De la mousse blanche moisit les pierres de taille ; vous en avez le visage bar­bouillé; votre pié­ti­nement dans l’herbe mouillée de neige finit par vous tremper d’écla­bous­sures jusqu’à la taille ; vous poursuivez votre progression, le front contre le mur, et faites le tour du bâtiment. Cette po­sition qui vous assu­re une certaine protection – ne plus ris­quer de croiser le regard d’un infirmier – cependant ne per­met pas d’agir très vite pour quitter la cour de l’asile.

Vous réfléchissez, le front contre le mur.

Il y a un singulier silence derrière vous.

Bientôt, en avançant, le front collé au mur, vous avez l’impression que quel­que chose d’étranger est agrippé à votre nuque et la cha­touille, l’agace.
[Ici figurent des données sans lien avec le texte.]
/-- Bytes k to k + n − 1 of an access as one at their target. -/
def partAcc (y : SqAcc) (k n : Nat) : Tgt → SqAcc
  | .glob va => { y with stash := false, addr := bv 64 va, width := n, data := y.data >>> (8 * k) }
  | .raw off => { y with stash := true, addr := bv 64 off, width := n, data := y.data >>> (8 * k) }

/-- A stash access goes to the global address of the line its bytes are bound to (R123); one that reaches over the
end of a binding goes byte by byte. -/
def bindAcc (s : State) (p : Nat) (g : Group) (y : SqAcc) : List SqAcc :=
  if !y.stash then [y]
  else
    let ts := s.tgts p g true y.addr.toNat y.width
    let follows (t : Tgt) (k : Nat) (u : Tgt) : Bool := match t, u with
      | .glob a, .glob b => b == a + k
      | .raw a, .raw b => b == a + k
      | _, _ => false
    match ts with
    | [] => [y]
    | t :: _ =>
      if ts.zipIdx.all (fun u => follows t u.2 u.1) then [partAcc y 0 y.width t]
      else ts.zipIdx.map (fun u => partAcc y u.2 1 u.1)

def storeBody (stash : Bool) (k : Group → SqKind) (h : Hdr) (w : StW) (m : MForm) (s : State) (x : Issuer) : Issue :=
  let g := x.g
  let uni := m.a.isS && m.b.isSZ
  let a (i : Nat) : Nat :=
    addrOf (g.read [] i (src m.a (!stash) .none)) (MForm.offset m) (if stash then 32 else 64)
  let accs := storeAccs g uni stash h a (stBytes w) (fun i => g.read [] i (src m.b (w == .b64) .none))
  let las := accs.map (fun y => { lane := y.lane, addr := y.addr.toNat, width := y.width : LaneAcc })
  match (if stash then s.checkStash x.p g las true else s.checkAcc x.p g las (m.ord != .rlx) true) with
  | some (c, info) => .trap c info
  | none =>
    enterStore s x h.sched.set.toNat (k g) m.ord m.scope (accs.map (bindAcc s x.p g)).flatten

/-- The v registers of a store word. -/
def stRegs (stash : Bool) (w : StW) (m : MForm) : List Nat :=
  opdRegs m.a (if stash then 1 else 2) ++ opdRegs m.b (if w == .b64 then 2 else 1)

def execSt (h : Hdr) (w : StW) (m : MForm) (s : State) : Out :=
  issueWord (.st h w m) h.sched (stRegs false w m) s (storeBody false (fun _ => .store) h w m s)

def execSts (h : Hdr) (w : StW) (m : MForm) (s : State) : Out :=
  issueWord (.sts h w m) h.sched (stRegs true w m) s (storeBody true (fun _ => .sts) h w m s)

/-- `SINJ`: the destination mask is read once at issue (R385). -/
def execSinj (h : Hdr) (w : StW) (m : MForm) (s : State) : Out :=
  issueWord (.sinj h w m) h.sched (stRegs false w m) s
    (storeBody false (fun g => .sinj (bv 16 (g.read [] 0 (src m.d false .none)))) h w m s)

/-! ## Prefetch (R373) -/

/-- Does a core's copy answer a load without a request? -/
def State.holdsLine (s : State) (c ctx va : Nat) : Bool := match s.copyOf c ctx va with
  | some y => y.st == .o || y.st == .managed || ((y.st == .s || y.st == .sc) && max (s.core c).t y.w ≤ y.r)
  | none => false

/-- One line's request: dropped without effect where the entry says so, and otherwise a load's rows 1 and 3. -/
def prefLine (s : State) (c ctx va seq : Nat) : Ans Unit :=
  if s.owner va = .bad || (s.core c).locked ctx (va / 128 * 128) 128 true || (s.boundOff c ctx va).isSome || s.holdsLine c ctx va then
    .ok s ()
  else match atHome s ctx va .prefetch with
    | .wait t w => .wait t w
    | .ok _ (_, .line h) =>
      if h.perm.ctr || h.poison then .ok s ()
      else (match readLine s c ctx va .prefetch 0 ((s.core c).keeps ctx (va / 128) seq) with
        | .ok t _ => .ok t ()
        | .wait t w => .wait t w
        | .fault _ _ | .poisoned _ | .far _ => .ok s ())
    | _ => .ok s ()

/-- Where a prefetch without a tag stands (R373). -/
def Group.freeKey (g : Group) : Nat := (g.tags.map (·.1)).foldl max 7 + 1

/-- `PREF`: its requests are outstanding until each is answered or dropped, under its tag where it names one. -/
def execPref (h : Hdr) (m : MForm) (s : State) : Out :=
  issueWord (.pref h m) h.sched (opdRegs m.a 2) s (fun x =>
    let e := x.g.exec h.guard
    if h.sched.set = 0 && e = 0 then .done s x.g
    else issueTagged s x (.pref h m) (if h.sched.set = 0 then x.g.freeKey else h.sched.set.toNat) e 0
      (fun i => x.g.words i m.a 2) [])

/-- What the lines of a prefetch were answered with: the state, the lines that wait, a walk record that one waits on. -/
structure PrefRun where
  s : State
  stuck : List Nat
  walk : Option (Nat × Nat)

/-- Performing `PREF`. A page answered with a fault drops its lines. -/
def performPref (s : State) (p t : Nat) (g : Group) (o : POp) (m : MForm) : State :=
  let a (i : Nat) : Nat := addrOf (o.word2 0 i).toNat (MForm.offset m) 64
  let one (r : PrefRun) (x : Nat × Nat) : PrefRun :=
    if o.faults.any (fun y => y.1 == x.1 / 512) then r
    else match prefLine r.s (placeCore p) g.ctx x.2 o.seq with
      | .wait s w => { s := s, stuck := r.stuck ++ [x.1], walk := if r.walk.isSome then r.walk else w }
      | y => { r with s := y.state }
  let r := (linesOf ((maskLanes o.todo).map (fun i => (a i, 1)))).foldl one { s := s, stuck := [], walk := none }
  let s := r.s.modGrp p (fun g => g.setOp t (some { o with todo := o.todo &&& maskOf (fun i => r.stuck.contains (a i / 128)) }))
  match r.walk with
  | some (d, n) => s.await (.tag p t) d g.ctx (some n)
  | none => s

/-! ## Stash bindings (R121 to R123, R386 to R388) -/

/-- Do two bindings meet in stash or in global addresses? -/
def Binding.meets (x y : Binding) : Bool := overlaps x.o x.n y.o y.n || overlaps x.a.toNat x.n y.a.toNat y.n

/-- The conditions of R121 for a new binding; the gangs of every context on the core count. -/
def smapOk (s : State) (c : Nat) (k : Gang) (b : Binding) : Bool :=
  b.o % 128 == 0 && b.a.toNat % 128 == 0 && b.n % 128 == 0 && 128 ≤ b.n && b.o + b.n ≤ k.stashSize
  && k.binds.length < 8 && !k.binds.any (fun y => y.meets b)
  && !s.gangs.any (fun g => g.2.core == c && g.2 != k && s.holdsStash g.1 g.2
      && g.2.binds.any (fun y => overlaps y.a.toNat y.n b.a.toNat b.n))

/-- The entries of a group's store queue, those that a trap banked included (R196, R199). -/
def Group.stored (g : Group) : List SqEntry := g.sq ++ (match g.bank with
  | some b => b.sq
  | none => [])

/-- Is an entry still to write a global range? -/
def SqEntry.reaches (e : SqEntry) (a n : Nat) : Bool := match e.kind with
  | .phys => false
  | .writeBack xs => xs.any (fun y => overlaps y.va 128 a n)
  | _ => e.accs.any (fun y => !y.stash && overlaps y.addr.toNat y.width a n)

/-- Does a queue of the core hold a store to a global range? -/
def State.queuedIn (s : State) (c ctx a n : Nat) : Bool :=
  s.groups.any (fun g => placeCore g.1 == c && g.2.ctx == ctx && g.2.stored.any (fun e => e.reaches a n))

/-- Does a queue of a gang's groups hold a store to a range of its stash that no binding covered? -/
def State.rawIn (s : State) (gang o n : Nat) : Bool :=
  s.groups.any (fun g => g.2.gangKey == gang && g.2.stored.any (fun e =>
    e.accs.any (fun y => y.stash && overlaps y.addr.toNat y.width o n)))

/-- The core's copies of lines in a range, in ascending order. -/
def Core.copiesIn (x : Core) (ctx a n : Nat) : List Nat :=
  (x.l1.filter (fun y => keyCtx y.1 == ctx && overlaps (keyVa y.1) 128 a n)).map (·.1)

/-- A copy is written back and dropped; bytes that no link carries are lost and counted (R253). -/
def evictOrLose (s : State) (c ctx k : Nat) : Ans Unit := match evictCopy s c ctx (keyVa k) with
  | .far s => .ok ((s.modCore c (fun x => x.dropCopy k)).dropFar (coreDie c) (keyVa k)) ()
  | a => a

/-- Writing back and dropping a list of copies; it stops where one must wait. -/
def evictAll (s : State) (c ctx : Nat) : List Nat → Ans Unit
  | [] => .ok s ()
  | k :: r => (evictOrLose s c ctx k).andThen (fun s' _ => evictAll s' c ctx r)

/-- A word that an access holds up: the group waits, or its group parks (R188). -/
def holdWord (_ : State) (p ctx : Nat) (a : Ans Unit) (done : State → Issue) (poisoned : Cause × DWord) : Issue :=
  match a with
  | .ok s _ => done s
  | .wait s w => .wait (match w with
    | some (d, n) => s.await (.word p) d ctx (some n)
    | none => s)
  | .fault s d => .gone (s.parkWord p d ctx)
  | .poisoned _ | .far _ => .trap poisoned.1 poisoned.2

/-- `SMAP` waits for the core's queued stores to the global range (R387), and for those of the gang to the stash range, which its
binding would turn into stores to lines (notes/assumptions/50.md). -/
def execSmap (h : Hdr) (r : Regs) (s : State) : Out :=
  issueWord (.smap h r) h.sched [] s (fun x =>
    let g := x.g
    let c := placeCore x.p
    let a := g.read [] 0 (src r.b true .none)
    let b : Binding := { o := g.read [] 0 (src r.a false .none), a := bv 64 a, n := g.read [] 0 (src r.c false .none) }
    if s.owner a = .bad || (0 < b.n && s.owner (a + b.n - 1) = .bad) then .trap .badOwner (bv 64 a)
    else match s.gang g.gangKey with
      | none => .trap .smapConflict (bv 64 a)
      | some k =>
        if !smapOk s c k b then .trap .smapConflict (bv 64 a)
        else if s.queuedIn c g.ctx a b.n || s.rawIn g.gangKey b.o b.n then .wait s
        else holdWord s x.p g.ctx (evictAll s c g.ctx ((s.core c).copiesIn g.ctx a b.n))
          (fun s => .done { s with gangs := s.gangs.put g.gangKey { k with binds := k.binds ++ [b] } } (x.now s))
          (.poisoned, bv 64 a))
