/-- The group a bin forms of its records. -/
def Bin.formed (b : Bin) : Formed where
  ctx := b.ctx
  queue := b.queue
  seqNo := b.seqNo
  entry := b.entry
  ent := b.ent
  npay := b.npay
  recs := b.recs
  t := b.t
  no := b.held

def State.delBin (s : State) (d k : Nat) : State := s.modDie d (fun x => { x with bins := x.bins.del k })
def State.setBin (s : State) (d k : Nat) (b : Bin) : State := s.modDie d (fun x => { x with bins := x.bins.put k b })

/-- The bin frees once its group is on its way; `full` where the group stays for want of a slot. -/
def State.freed (r : Spill) (d k : Nat) : Spill := match r with
  | .ok s => .ok (s.delBin d k)
  | r => r

/-- The groups of a context that bins hold and that formed before group number n, none being 0, go to the ring in their order; one
that finds no slot, or that waits, holds back those behind it (R40). -/
def State.spillHeld (s : State) (d ctx n : Nat) : Spill :=
  ((s.die d).heldBins.filter (fun b => b.2.ctx == ctx && (n == 0 || b.2.held < n))).foldl (fun r b => match r with
    | .ok s => State.freed (s.spill d b.2.formed) d b.1
    | r => r) (.ok s)

/-- A group goes to the ring behind those of its context that formed before it (R40). -/
def State.spillTurn (s : State) (d : Nat) (f : Formed) : Spill := match s.spillHeld d f.ctx f.no with
  | .ok s => s.spill d f
  | r => r

/-! ## Relaunching a span (R66, R112) -/

/-- The scheduler writes a record's `st`, `relaunches` and `fcause` (R47). -/
def writeRecord (s : State) (t : Task) (st : Nat) : Ans Nat :=
  let a := t.addr.toNat
  (homeWriteLine s t.ctx a .store t.t none false (fun h =>
    (some (linePut h.data 54 2 (st * 8 + t.relaunches * 64 + t.fcause.toNat * 256)), ()))).andThen fun s y => .ok s y.w

/-- A record write that no link carries is dropped and counted (R253), and the task goes on; so does one whose line is lost. -/
def carryOn (t : Task) (a : Ans Nat) : Ans Nat := match a.lost 0 t.addr.toNat 0 with
  | .poisoned s => .ok s 0
  | a => a

/-- The task with the time of one more write of its record (R158). -/
def Task.noted (t : Task) (w : Nat) : Task := { t with owes := false, tw := max t.tw w }

/-- The time that an add of the scheduler to the task's `out` releases: of what it acquired, and of its own writes of the record
(R64, R158). -/
def Task.outTime (t : Task) : Nat := max t.t t.tw

/-- A task whose count of relaunches has changed: its record says so at once; where its write has to wait, the task owes it. -/
def State.noteRelaunch (s : State) (q n : Nat) (t : Task) : State :=
  match carryOn t (writeRecord s t t.st) with
  | .ok s w => s.setTask q n (t.noted w)
  | a => a.state.setTask q n { t with owes := true }

/-- Killing the gangs of a span and placing it afresh once they are gone, or failing the launch (R65). A spawned gang has no span in the record,
so its launch fails. A fault of a tile fetch leaves the error token on `out` besides (R112). -/
def State.relaunchSpan (s : State) (q n gang : Nat) (spawned : Bool) (t : Task) (cause : Byte) : State :=
  if !recIdem t.data || spawned then s.failLaunch q n cause
  else if 3 ≤ t.relaunches then s.failLaunch q n 0x07
  else
    let k := gang / recSpan t.data
    let same := s.gangs.filter (fun y => decide (y.2.queue = q ∧ y.2.seqNo = n ∧ y.2.spawned = false
      ∧ y.2.gang / recSpan t.data = k))
    let s := same.foldl (fun s y => s.killGang y.1) s
    let s : State := { s with
      gangs := s.gangs.filter (fun y => !(!s.holdsStash y.1 y.2 && same.any (fun z => z.1 == y.1)))
      saved := s.saved.filter (fun y => !same.any (fun z => z.1 == y.gangKey)) }
    let s := s.noteRelaunch q n { t with
      relaunches := t.relaunches + 1
      placed := t.placed.filter (· != k)
      exited := t.exited.filter (fun g => g / recSpan t.data != k) }
    let u := (s.task q n).getD t
    if cause = 0x05 && recOut t.data != 0 then s.sendAdd t.ctx (bv 64 (recOut t.data)) tokenAmount 0 u.outTime none else s

/-- The groups of a gang that are killed already wait only for their issued work (R66). -/
def State.dying (s : State) (x : Gang) : Bool :=
  !x.places.isEmpty && x.places.all (fun p => match s.grp p with
    | some g => g.st == .killed
    | none => true)

/-- The same for the span of a gang that the machine holds; one that is being killed is not killed again. -/
def State.relaunch (s : State) (gangKey : Nat) (cause : Byte) : State :=
  match s.gang gangKey with
  | none => s
  | some x =>
    if s.dying x then s
    else match s.task x.queue x.seqNo with
    | none => s.killGang gangKey
    | some t => s.relaunchSpan x.queue x.seqNo x.gang x.spawned t cause

/-- The same for the gang that made an engine request, which may have exited since (R112). -/
def State.relaunchFor (s : State) (r : EngReq) (cause : Byte) : State :=
  match s.gang r.gang, s.task r.queue r.seqNo with
  | some _, _ => s.relaunch r.gang cause
  | none, some t => if r.spawned || t.exited.contains r.index then s.relaunchSpan r.queue r.seqNo r.index r.spawned t cause else s
  | none, none => s

end Sys2Proof.Machine
end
Ça ne peut plus du­rer, de faire l’autruche, comme si de ne pas regarder per­mettait de n’être pas vue.

Vous sentez un souffle mouillé sur votre crâne.

Vous faites volte-face.

L’Ogre vous regarde, les yeux agrandis, comme si vous étiez le diable lui-même, puis il rit, d’un petit rire fou qui ne passe pas les yeux

– Alors ? Ton pot de beurre ?

 

Vous étalez vos bras au mur, vous ap­puyez de tout votre corps, vous em­brassez le mur et vous sem­blez chu­cho­ter à l’intention du mur.

On pourrait me croire en Enfer, lui dites-vous.

Vous y avez réfléchi, cest peu probable, vous n’avez fait que du bien dans votre vie – à si peu d’erreurs près !

On pourrait aussi bien vous imagi­ner le front ra­clant contre un mur mou et blanc, les yeux er­rants, dans une cel­lule ca­piton­née, à parler à toute vi­tesse, à déblaté­rer, san­glé dans votre camisole de force, la cour­roie tirant en arrière vos épaules …

 

Des zones de votre pensée se gri­sent, s’effilochent, se dé­font.

Votre voix qui murmure au secours est gelée.

Blanche.

Un blanc sur une carte géogra­phique d’autrefois.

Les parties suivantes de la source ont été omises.